Chinese steel product exports fell almost 60 percent in 2009 as a result of the global financial crisis, and the China Iron and Steel Association has complained that the recovery this year is being hobbled by growing protectionism in Europe and the US.
In April, the US imposed 30-99 percent anti-dumping duties on Chinese steel pipe imports, one of 29 trade disputes involving Chinese steel makers since 2007, according to World Trade Organisation figures.
Angang, based in northeast China's Liaoning province, has already completed a merger with Benxi Iron and Steel Group to form the Anben Steel Group, China's fourth biggest producer with 29.3 MT of output in 2009.

   
Vale takes stake in BSG Resources

Brazilian mining giant Vale bought a majority stake in a division of mining company BSG Resources in Africa spending US$2.5 billion to tap what it called 'among the best deposits' of iron ore in the world.
The move is significant for Vale, the world's largest iron ore miner that is aggressively seeking opportunities in Africa, and for Guinea, where a political crisis has largely discouraged major foreign investment.
"Guinea will be a player on the world iron market within four years and could be the number three producer in six years," Mines Minister Mahmoud Thiam said. "This decision will also kick-start other mining projects in Guinea." Vale said the acquisition would give it access to properties that 'are among the best deposits of unexplored iron ore in the world', which include the Simandou South property known as Zogota as well as exploration blocks Simandou North 1 and 2. "This is a major accelerator for the Zogota-Simandou project," Thiam added. Vale will pay US$500 million upfront for a 51 percent stake in BSG Resources (Guinea) Ltd. and the remaining US$2 billion in subsequent payments over an unspecified period, the company said in a securities filing.
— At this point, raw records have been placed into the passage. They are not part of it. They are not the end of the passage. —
-- ==== Sys2Proof/Laws/KeepsPart.lean ====
section
/-! SUPPORT. What no command undoes (Laws/Keeps.lean), for every operation on memories, the Causeway, Longshore,
codec jobs, power, boot, berths and fences: one lemma per operation; for a meaning, that it answers a next state as
well. -/
namespace Sys2Proof.Machine

/-! ### Machine/Stacks.lean -/

theorem State.mapEntry_keeps (s : State) (a1 : Nat) (a2 : Option (Nat × Nat)) : Keeps s (State.mapEntry s a1 a2) := by
  unfold State.mapEntry
  grind only [Keeps.trans, Keeps.refl, State.modShelf_same, Keeps.forEach]

theorem dropCopy_keeps (a0 : Nat) (s : State) : Keeps s (dropCopy a0 s) := by
  unfold dropCopy
  grind only [Keeps.trans, Keeps.refl, State.mapEntry_keeps, State.setBlock_keeps, Keeps.forEach]

theorem keepMark_keeps (a0 : Nat) (a1 : Nat) (s : State) : Keeps s (keepMark a0 a1 s) := by
  unfold keepMark
  grind only [Keeps.trans, Keeps.refl, State.modTrec_same, Keeps.forEach]

theorem pinMarkWrite_keeps (a0 : Nat) (a1 : Nat) (a2 : Nat) (s : State) : Keeps s (pinMarkWrite a0 a1 a2 s) := by
  unfold pinMarkWrite
  grind only [Keeps.trans, Keeps.refl, keepMark_keeps, State.modChan_keeps, Keeps.forEach]

theorem programInto_keeps (a0 : Nat) (a1 : Nat) (s : State) : Keeps s (programInto a0 a1 s) := by
  unfold programInto
  grind only [Keeps.trans, Keeps.refl, dropCopy_keeps, State.setBlock_keeps, State.modShelf_same,
      State.mapEntry_keeps, Keeps.forEach]

theorem wakeFlash_keeps (a0 : Nat) (s : State) : Keeps s (wakeFlash a0 s) := by
  unfold wakeFlash
  grind only [Keeps.trans, Keeps.refl, State.modTwc_keeps, Keeps.forEach]

theorem programUnit_keeps (a0 : Bool) (a1 : Nat) (s : State) : Keeps s (programUnit a0 a1 s) := by
  unfold programUnit
  grind only [Keeps.trans, Keeps.refl, wakeFlash_keeps, State.modShelf_same, programInto_keeps, Keeps.forEach]

theorem undelivered_keeps (u : Nat) (s : State) : Keeps s (undelivered u s) :=
  .same rfl rfl rfl rfl rfl rfl rfl rfl rfl rfl rfl

theorem readUnit_keeps (a0 : Nat) (s : State) : Keeps s (readUnit a0 s) := by
  unfold readUnit
  grind only [Keeps.trans, Keeps.refl, wakeFlash_keeps, State.setBlock_keeps, Keeps.forEach]

theorem shelfFlags_keeps (s : State) : Keeps s (shelfFlags s) := by
  unfold shelfFlags
  grind only [Keeps.trans, Keeps.refl, State.modShelf_same, makeRecord_keeps, Keeps.forEach]

theorem rebuildMap_keeps (s : State) : Keeps s (rebuildMap s) := by
  unfold rebuildMap
  grind only [Keeps.trans, Keeps.refl, State.modShelf_same, shelfFlags_keeps, dropCopy_keeps, Keeps.forEach]

theorem execPinMarkWrite_answers (a0 : Nat) (a1 : Nat) (a2 : Nat) (s : State) : Answers s (execPinMarkWrite a0 a1 a2
    s) := by
  unfold execPinMarkWrite
  grind only [Keeps.trans, Keeps.refl, pinMarkWrite_keeps, Answers.next, Keeps.forEach]

theorem execTrayRestoreDone_answers (a0 : Nat) (a1 : Nat) (s : State) : Answers s (execTrayRestoreDone a0 a1 s) :=
    by
  unfold execTrayRestoreDone
  extract_lets y
  split
  · split
    · exact .next ((Keeps.setTrays s _ (fun h => Memory.wf_wrBytes (Memory.wf_zeroBytes h _ _) _ _)).trans
        ((Keeps.forEach (fun _ _ => dropCopy_keeps _ _) _ _).trans
          ((State.modTray_keeps _ _ _ _).trans (settle_keeps _))))
    · exact .next (.refl _)
  · exact .next (.refl _)

theorem parkTray_keeps (a0 : Nat) (a1 : Nat) (s : State) : Keeps s (parkTray a0 a1 s) := by
  unfold parkTray
  exact (Keeps.setTrays s _ (fun h => Memory.wf_wrBytes (Memory.wf_zeroBytes h _ _) _ _)).trans
    ((State.modTray_keeps _ _ _ _).trans
      ((Keeps.forEach (fun _ _ => programUnit_keeps _ _ _) _ _).trans (shelfFlags_keeps _)))

theorem copyPage_keeps (a0 : Nat) (a1 : Nat) (s : State) : Keeps s (copyPage a0 a1 s) := by
  unfold copyPage
  extract_lets a d dead marks read bytes t clean mem u w
  have h0 : Keeps s t := by
    refine Keeps.forEach (fun x y => ?_) _ _
    exact Keeps.ite (recordUe_keeps _ _ _ _ _) (.refl _)
  have hu : Keeps t u := .same rfl rfl rfl rfl rfl rfl rfl rfl rfl rfl rfl
  have hc : tblWf .good u.units = true → tblWf .good clean = true := fun h => tblWf_drop _ _ _ h
  have hm : Memory.wf u.mem = true → Memory.wf mem = true := fun h => Memory.wf_zeroBytes h _ _
  refine (h0.trans hu).trans ?_
  split
  · exact Keeps.setMemUnits _ _ _ hm (fun h => tblWf_foldl _ _ (fun _ _ h => tblWf_put _ _ _ _ h) _ _ (hc h))
  · have h1 : Keeps u w := Keeps.setMemUnits _ _ _
      (fun h => tblWf_foldl _ _ (fun _ _ h => Memory.wf_wrByte h _ _) _ _ (hm h))
      (fun h => tblWf_foldl _ _ (fun _ _ h => tblWf_put _ _ _ _ h) _ _ (hc h))
    exact h1.trans (Keeps.setMem w _
      (fun h => tblWf_foldl _ _ (fun _ _ h => Memory.wf_zeroBytes h _ _) _ _ h))

theorem moveUnits_keeps (a0 : Nat) (a1 : Nat → State → Option Nat) (s : State) : Keeps s (moveUnits a0 a1 s) := by
  unfold moveUnits
  grind only [Keeps.trans, Keeps.refl, State.modShelf_same, programInto_keeps, Keeps.forEach]

theorem loseUnit_keeps (a0 : Nat) (s : State) : Keeps s (loseUnit a0 s) := by
  unfold loseUnit
  split
  · exact .refl _
  · extract_lets t a units u
    have h1 : Keeps s t := State.modShelf_same _ _ rfl
    have h2 : Keeps t u := Keeps.setMemUnits _ _ _ (fun h => Memory.wf_zeroBytes h _ _)
      (fun h => tblWf_foldl _ _ (fun _ _ h => tblWf_put _ _ _ _ h) _ _ h)
    exact (h1.trans h2).trans (makeRecord_keeps _ _ _ _ _)

theorem execShelfRelocate_answers (a0 : Nat) (a1 : Bool) (a2 : List Nat) (s : State) : Answers s (execShelfRelocate
    a0 a1 a2 s) := by
  unfold execShelfRelocate
  grind only [Keeps.trans, Keeps.refl, loseUnit_keeps, dropCopy_keeps, moveUnits_keeps, shelfFlags_keeps,
      State.setBlock_keeps, Answers.next, Keeps.forEach]

theorem execGarbageCollect_answers (a0 : Nat) (s : State) : Answers s (execGarbageCollect a0 s) := by
  unfold execGarbageCollect
  grind only [Keeps.trans, Keeps.refl, shelfFlags_keeps, State.setBlock_keeps, Answers.next, Keeps.forEach]

theorem execWearLevel_answers (s : State) : Answers s (execWearLevel s) := by
  unfold execWearLevel
  grind only [Keeps.trans, Keeps.refl, shelfFlags_keeps, moveUnits_keeps, Answers.next, Keeps.forEach]

theorem execShelfReadDone_answers (a0 : Nat) (a1 : Nat) (s : State) : Answers s (execShelfReadDone a0 a1 s) := by
  unfold execShelfReadDone
  grind only [Keeps.trans, Keeps.refl, State.modInst_keeps, readUnit_keeps, Answers.next, Keeps.forEach]

theorem shelfSide_keeps (a0 : Nat) (a1 : Nat) (s : State) : Keeps s (shelfSide a0 a1 s) := by
  unfold shelfSide
  grind only [Keeps.trans, Keeps.refl, readUnit_keeps, programUnit_keeps, dropCopy_keeps, Keeps.forEach]

theorem execMigrationDone_answers (a0 : Nat) (a1 : Nat) (s : State) : Answers s (execMigrationDone a0 a1 s) := by
  unfold execMigrationDone
  grind only [Keeps.trans, Keeps.refl, State.modPage_keeps, State.modBerth_keeps, makeRecord_keeps, startMig_keeps,
      State.modHalf_keeps, copyPage_keeps, shelfFlags_keeps, shelfSide_keeps, Keeps.with, Answers.next,
      Keeps.forEach]

theorem countPin_keeps (a0 : Nat) (a1 : Nat) (a2 : Nat) (s : State) : Keeps s (countPin a0 a1 a2 s) := by
  unfold countPin
  grind only [Keeps.trans, Keeps.refl, State.modChan_keeps, makeRecord_keeps, keepMark_keeps, Keeps.forEach]

theorem countCorrected_keeps (a0 : Nat) (a1 : Nat) (a2 : List Nat) (s : State) : Keeps s (countCorrected a0 a1 a2 s)
    := by
  unfold countCorrected
  grind only [Keeps.trans, Keeps.refl, State.modChan_keeps, countPin_keeps, Keeps.forEach]

theorem deliver_keeps (u source : Nat) (d : List Byte) (corrected : Bool) (s : State) :
    Keeps s (deliver u source d corrected s) := by
  unfold deliver
  dsimp only
  split
  · exact (Keeps.setMem s _ (fun h => Memory.wf_wrBytes h _ _)).trans
      (.same rfl rfl rfl rfl rfl rfl rfl rfl rfl rfl rfl)
  · exact .same rfl rfl rfl rfl rfl rfl rfl rfl rfl rfl rfl

theorem channelReturn_keeps (a0 : Nat) (a1 : Nat) (a2 : Nat) (a3 : Nat) (a4 : BitVec 288) (s : State) : Keeps s
    (channelReturn a0 a1 a2 a3 a4 s) := by
  unfold channelReturn
  grind only [Keeps.trans, Keeps.refl, deliver_keeps, countCorrected_keeps, State.modChan_keeps, undelivered_keeps,
      Keeps.forEach]

theorem execScrubRead_answers (a0 : Nat) (a1 : Nat) (a2 : Nat) (a3 : BitVec 288) (s : State) : Answers s
    (execScrubRead a0 a1 a2 a3 s) := by
  unfold execScrubRead
  grind only [Keeps.trans, Keeps.refl, channelReturn_keeps, Answers.next, Keeps.forEach]

theorem execRefresh_answers (a0 : Nat) (a1 : Nat) (s : State) : Answers s (execRefresh a0 a1 s) := by
  unfold execRefresh
  grind only [Keeps.trans, Keeps.refl, State.modChan_keeps, Answers.next, Keeps.forEach]

theorem execPinCountClear_answers (a0 : Nat) (a1 : Nat) (s : State) : Answers s (execPinCountClear a0 a1 s) := by
  unfold execPinCountClear
  grind only [Keeps.trans, Keeps.refl, State.modChan_keeps, Answers.next, Keeps.forEach]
The Simandou North blocks 'are considered to hold high-grade (60-68 percent) iron ore deposits," according to BSG's Web site. Vale's massive Carajas mine in northern Brazil is seen as one of the world's best deposits and holds ore grades of 66 percent Fe.
The joint venture will renovate 660 kilometres (410 miles) of railway on which Vale plans to export the ore via Liberia. The statement did not provide estimates on the quantity of reserves that the Simandou properties could hold nor on the amount of iron they could produce.
BSG Resources, with oil and gas projects in Russia and Nigeria, copper, diamonds and iron ore mines in Africa, and an engineering arm, is controlled by Israeli billionaire diamond trader Beny Steinmetz.
In addition to the Guinea deal, Vale is in talks with Liberia, Guinea's southern neighbour about a possible concession there, and may seek a stake in the Belinga iron ore project in Gabon.
The Belinga concession was awarded to a Chinese firm ahead of Vale in 2006, but Gabon is reviewing the deal. Analysts believe a Chinese company will lead the project and they expect Vale to take a technical or environmental role.
In March, Chinese metals group Chinalco signed a joint venture agreement with Rio Tinto to develop another iron ore project in Guinea.
The West African country is due to hold elections in late June, a pivotal moment in its planned transition from military rule to democratic government.